The connected flights that brought us to Kyrgyzstan on Friday tracked a good part of the route that I had previously cycled out here from the UK, and I marvelled at my proximity (albeit from 33,000 feet) to so many of the places that had punctuated that route and provided respite from the toughness of my days on the bike. Most striking was to be so close to, and feel such familiarity with, places that in all likelihood I’m unlikely to pass through directly more than the once I did earlier this year. The Silk Road towns and cities, in particular, which had felt so mystical and rewarding in the context of my efforts to reach them through my own pedal power, were now laid out effortlessly below me, although just as clusters of lights in the depths of night.
While we wait to be reunited with our bikes in Osh, the temperature is rising, with a high of 40c forecast for tomorrow.

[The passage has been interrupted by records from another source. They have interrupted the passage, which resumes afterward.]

/-- 45_control_flow.md R214, for each of the six codes: a taken `j` goes to the value of `SRC`; an untaken one falls
through and does not evaluate `SRC`. Derived: that an untaken `j` does not evaluate `SRC` is the spec's own decision D11
(log 14). -/
def Obligations.ConditionalJumpResult : Prop :=
  ∀ (cc : CondCode) (src : Operand) (s : State),
    (∀ f, condition cc s = .error f → exec (Instr.j cc src) s = .fault f) ∧
    (condition cc s = .ok false → exec (Instr.j cc src) s = .next s) ∧
    (condition cc s = .ok true →
      (∀ f, val src s = .error f → exec (Instr.j cc src) s = .fault f) ∧
      (∀ t, val src s = .ok t → exec (Instr.j cc src) s = .next (s.setRip t)))

/-! ## What each instruction leaves unchanged -/

/-- Frame of the instructions that compute all three flags and write one destination of 8 bytes: `negq addq subq incq
decq andq orq xorq` (R140 to R142, R144, R145, R161 to R163). -/
def Obligations.FrameOfArithmeticAndLogic : Prop :=
  ∀ (src dst : Operand) (s t : State),
    ∀ i ∈ [Instr.negq dst, .addq src dst, .subq src dst, .incq dst, .decq dst, .andq src dst, .orq src dst,
      .xorq src dst], exec i s = .next t → DestFrame dst 8 s t

/-- Frame of the instructions that write one destination and no flag: `notq` and `movq`, 8 bytes, and `setb` with each
code, 1 byte, the one at `lowByteAddr` of `addr(DEST)` (R160, R173, R191). That `setb` touches one byte is the spec's own
decision D12 (log 14); that under the big-endian setting it is the one at `addr(DEST) + 7` is the model's reading (log 27,
DEDUCED). -/
def Obligations.FrameOfDestinationWithoutFlags : Prop :=
  ∀ (src dst : Operand) (cc : CondCode) (s t : State),
    (∀ i ∈ [Instr.notq dst, .movq src dst], exec i s = .next t → DestFrame dst 8 s t ∧ t.flags = s.flags) ∧
    (exec (Instr.setb cc dst) s = .next t → LowByteFrame dst s t ∧ t.flags = s.flags)

/-- Frame of the shifts (R170 to R172): one destination of 8 bytes; no flag for an amount of 0, `OF` only for an
amount of 1, the amount being the one `ShiftRangePolicy` leaves (R174). For amounts over 63 that is the spec's own
decision D9; that the flags follow the masked amount under `mask6` is log 22 (DEDUCED), the form of `math` is log 17. -/
def Obligations.FrameOfShifts : Prop :=
  ∀ (amt dst : Operand) (a : Word) (s t : State),
    ∀ i ∈ [Instr.sarq amt dst, .shlq amt dst, .shrq amt dst], exec i s = .next t → val amt s = .ok a →
      DestFrame dst 8 s t ∧ ∀ n, shiftCount a s = .ok n →
        (n = 0 → t.flags = s.flags) ∧ (n ≠ 1 → t.flags.of = s.flags.of)

/-- Frame of the instructions that store nothing and move nothing but one register or the flags: `imulq` and `leaq`
write the named register alone, `leaq` no flag, `cmpq` the flags alone (R143, R190, R210). -/
def Obligations.FrameOfRegisterOnlyInstructions : Prop :=
  ∀ (src dst : Operand) (s t : State),
    (exec (.imulq src dst) s = .next t →
      GprsSameBut (destGprs dst) s t ∧ MemSame s t ∧ t.rip = s.rip ∧ OwnSame s t) ∧
    (exec (.leaq src dst) s = .next t →
      GprsSameBut (destGprs dst) s t ∧ MemSame s t ∧ t.rip = s.rip ∧ t.flags = s.flags ∧ OwnSame s t) ∧
    (exec (.cmpq src dst) s = .next t → t.regs = s.regs ∧ MemSame s t ∧ t.rip = s.rip ∧ OwnSame s t)

/-- Frame of `pushq` and `callq`: `rsp` is the one register they change, the 8 bytes below the old `rsp` the only
memory; no flag; `pushq` leaves `rip` (R192, R212). -/
def Obligations.FrameOfPushes : Prop :=
  ∀ (src : Operand) (s t : State),
    ∀ i ∈ [Instr.pushq src, .callq src], exec i s = .next t →
      GprsSameBut [.rsp] s t ∧ t.flags = s.flags ∧ OwnSame s t ∧
        (∀ sp, s.gpr .rsp = some sp → MemSameOutside (sp - 8) 8 s t) ∧
        (i = .pushq src → t.rip = s.rip)

/-- Frame of `popq`: the destination and `rsp` are the registers it changes; a memory destination is the 8 bytes at
`addr(DEST)` of the state before the increment (the spec's own decision D10, log 13); no flag; `rip` stays (R193). -/
def Obligations.FrameOfPopq : Prop :=
  ∀ (dst : Operand) (s t : State), exec (.popq dst) s = .next t →
    GprsSameBut (.rsp :: destGprs dst) s t ∧ t.rip = s.rip ∧ t.flags = s.flags ∧ OwnSame s t ∧
      (dst.isInd = false → MemSame s t) ∧ (∀ a, addr dst s = .ok a → MemSameOutside a 8 s t)

/-- Frame of `jmp`, `retq` and `j` with each code: no memory, no flag, and no register but `rsp` of `retq`; only `rip`
moves (R211, R213, R214). -/
def Obligations.FrameOfJumpsAndReturn : Prop :=
  ∀ (cc : CondCode) (src : Operand) (s t : State),
    (∀ i ∈ [Instr.jmp src, Instr.j cc src], exec i s = .next t →
      t.regs = s.regs ∧ MemSame s t ∧ t.flags = s.flags ∧ OwnSame s t) ∧
    (exec .retq s = .next t → GprsSameBut [.rsp] s t ∧ MemSame s t ∧ t.flags = s.flags ∧ OwnSame s t)

/-! ## Whole-machine rules -/

/-- Every step keeps the canonical form of memory. -/
def Obligations.StepKeepsMemoryCanonical : Prop :=
  ∀ s t : State, s.mem.wf = true → step s = .next t → t.mem.wf = true

/-- 20_memory.md R53, R57, R70: no step can create an instruction: a cell that a step changes holds a `Byte`. -/
def Obligations.NoStepCreatesInstructionCells : Prop :=
  ∀ s t : State, step s = .next t → ∀ x, t.cell x = s.cell x ∨ ∃ b, t.cell x = some (.byte b)

/-- 60_exceptions.md R247: once every register and flag holds a value they all do after every step, and then no step
raises `F_UNINIT` for a register or a flag. -/
def Obligations.StepKeepsRegistersAndFlagsValued : Prop :=
  ∀ s : State, s.allValued →
    (∀ t, step s = .next t → t.allValued) ∧ (∀ w, step s = .fault (.uninit w) → ∃ a, w = .cell a)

That feels intimidating, even if I know that I’ve recently overcome such intense heat in the Kyzylkum Desert of Uzbekistan. Kyrgyzstan is a country of mountains, with over 90% of its landmass covered by high mountain ranges, and while cycling with a 45kg set-up to altitudes above 3,000 metres is quite an extreme way to pursue more forgiving temperatures, cooler air will be very welcome where we can enjoy it.
Those that know Kyrgyzstan often refer to it as the most beautiful country on Earth, and while we don’t want our expectations to diminish the reality of what we’ll experience on our ride through the country, we’re excited about what lies ahead! Given the stunning landscape I enjoyed just on the bonus ride that nibbled into the mountains after I’d finished my ride from Trabzon to Osh, it promises to be spectacular.
From Osh, we’ll be heading in a north-westerly direction via the Koldomo Pass to Kazarman, and on to Chaek and Kochkor, before hugging the shores of Issyk-Kul, the second-largest mountain lake in the world after Lake Titicaca on the border of Bolivia and Peru, which I’m fortunate also to have visited. From the city of Karakol, at the lake’s eastern tip, we’ll head north into Kazakhstan (which, for me, will come 24 days of cycling after having left the south-west of the country to head into Uzbekistan), and finally we’ll turn west to ride into Almaty.
No doubt our spirits will be raised once we’re able to unpack and rebuild those bikes. Without them, we’re a little bereft!